The presence of characters such as Prince Johnson on the country's political scene underlines Johnson Sirleaf's failure to implement recommendations by a Truth and Reconciliation Commission (TRC). In 2009, the TRC placed Johnson Sirleaf – along with about 50 other people - on a list of people who should be barred from public office for backing Taylor.

While Johnson Sirleaf has not implemented the TRC's findings, she has admitted to initially providing supplies and financing to Taylor, but she maintains she cut off her support as soon as she realised what he was doing.

‘We need jobs'

Given the country's troubled history, peace and stability tops the political agenda for most Liberians.

"We are more concerned about peace and acceptability of the results by all parties," Rufus Yarmie, a resident of Tappita in Liberia's northeast, told the Reuters news service days before the poll.

But in a country racked by an alarmingly high unemployment rate, where the average income is around $300 a year, the economy has turned into an important issue in the 2011 presidential race.

“We need jobs in this country,'' Wilson Willie, a night watchman and phone card seller, sporting a Tubman-Weah badge told the Associated Press over the weekend. “We need change.”

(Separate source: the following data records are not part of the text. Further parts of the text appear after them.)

-- ==== Sys2Proof/Laws/ReceptionWithin.lean ====
section
/-! SUPPORT. What each operation of Machine/Reception.lean leaves as it is within the blocks it changes. -/

namespace Sys2Proof.Machine

/-- Parts of its blocks that `compareStamp` keeps. -/
theorem State.compareStamp_within (s : State) (o : Station) (e : CensusEntry) :
    (State.compareStamp s o e).nv.array = s.nv.array ∧ (State.compareStamp s o e).nv.setup = s.nv.setup ∧ (State.compareStamp s o e).nv.intent = s.nv.intent ∧ (∀ (q : Nat) (hq : q < 64), (State.compareStamp s o e).table[q].stamp = s.table[q].stamp) := by
  unfold State.compareStamp; (repeat' (first | split | dsimp only)) <;> simp
@[simp] theorem State.compareStamp_nv_array (s : State) (o : Station) (e : CensusEntry) : (State.compareStamp s o e).nv.array = s.nv.array :=
  (State.compareStamp_within s o e).1
@[simp] theorem State.compareStamp_nv_setup (s : State) (o : Station) (e : CensusEntry) : (State.compareStamp s o e).nv.setup = s.nv.setup :=
  (State.compareStamp_within s o e).2.1
@[simp] theorem State.compareStamp_nv_intent (s : State) (o : Station) (e : CensusEntry) : (State.compareStamp s o e).nv.intent = s.nv.intent :=
  (State.compareStamp_within s o e).2.2.1
@[simp] theorem State.compareStamp_stamp (s : State) (o : Station) (e : CensusEntry) (q : Nat) (hq : q < 64) : (State.compareStamp s o e).table[q].stamp = s.table[q].stamp :=
  (State.compareStamp_within s o e).2.2.2 q hq

/-- Parts of its blocks that `compareIfOwner` keeps. -/
theorem State.compareIfOwner_within (s : State) (o : Station) (e : CensusEntry) :
    (State.compareIfOwner s o e).nv.array = s.nv.array ∧ (State.compareIfOwner s o e).nv.setup = s.nv.setup ∧ (State.compareIfOwner s o e).nv.intent = s.nv.intent ∧ (∀ (q : Nat) (hq : q < 64), (State.compareIfOwner s o e).table[q].stamp = s.table[q].stamp) := by
  unfold State.compareIfOwner; (repeat' (first | split | dsimp only)) <;> simp
@[simp] theorem State.compareIfOwner_nv_array (s : State) (o : Station) (e : CensusEntry) : (State.compareIfOwner s o e).nv.array = s.nv.array :=
  (State.compareIfOwner_within s o e).1
@[simp] theorem State.compareIfOwner_nv_setup (s : State) (o : Station) (e : CensusEntry) : (State.compareIfOwner s o e).nv.setup = s.nv.setup :=
  (State.compareIfOwner_within s o e).2.1
@[simp] theorem State.compareIfOwner_nv_intent (s : State) (o : Station) (e : CensusEntry) : (State.compareIfOwner s o e).nv.intent = s.nv.intent :=
  (State.compareIfOwner_within s o e).2.2.1
@[simp] theorem State.compareIfOwner_stamp (s : State) (o : Station) (e : CensusEntry) (q : Nat) (hq : q < 64) : (State.compareIfOwner s o e).table[q].stamp = s.table[q].stamp :=
  (State.compareIfOwner_within s o e).2.2.2 q hq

A former finance minister, Johnson Sirleaf is credited with increasing civil servants' salaries, securing waivers for more than $4 billion in external debt, and building schools and hospitals.

But according to Ajayi, the Liberian president's track record has been a “mixed bag”. Stressing that Johnson Sirleaf “took on a very difficult task for a country shattered by war,” Ajayi noted that there has been progress in infrastructure projects such as electricity and water supply and that Liberians today “have a level of freedom of speech not seen in this country before and an improved human rights record.”

But the economic development, according to Ajayi, has been restricted to the capital of Monrovia. “There is a huge disparity between Monrovia and the countryside,” said Ajayi.

“Corruption is another major issue and many Liberians are critical of her approach to dealing with corruption, particularly with her political allies,” noted Ajayi.

Opposition candidates such as Tubman have criticised the Nobel Committee's choice of Johnson Sirleaf for the 2011 Nobel Peace Prize, coming, as it did, just days before the election. While admitting that she was “pleasantly surprised” by the timing of the award, Africa's first lady has maintained that the prize “sends a message to the Liberian people that peace must prevail as Liberians go to this critical event.”

It remains to be seen if that message is heeded by Liberians voting in Tuesday's poll. Under Liberian law, if no candidate wins an outright majority, the vote will go to a second round runoff.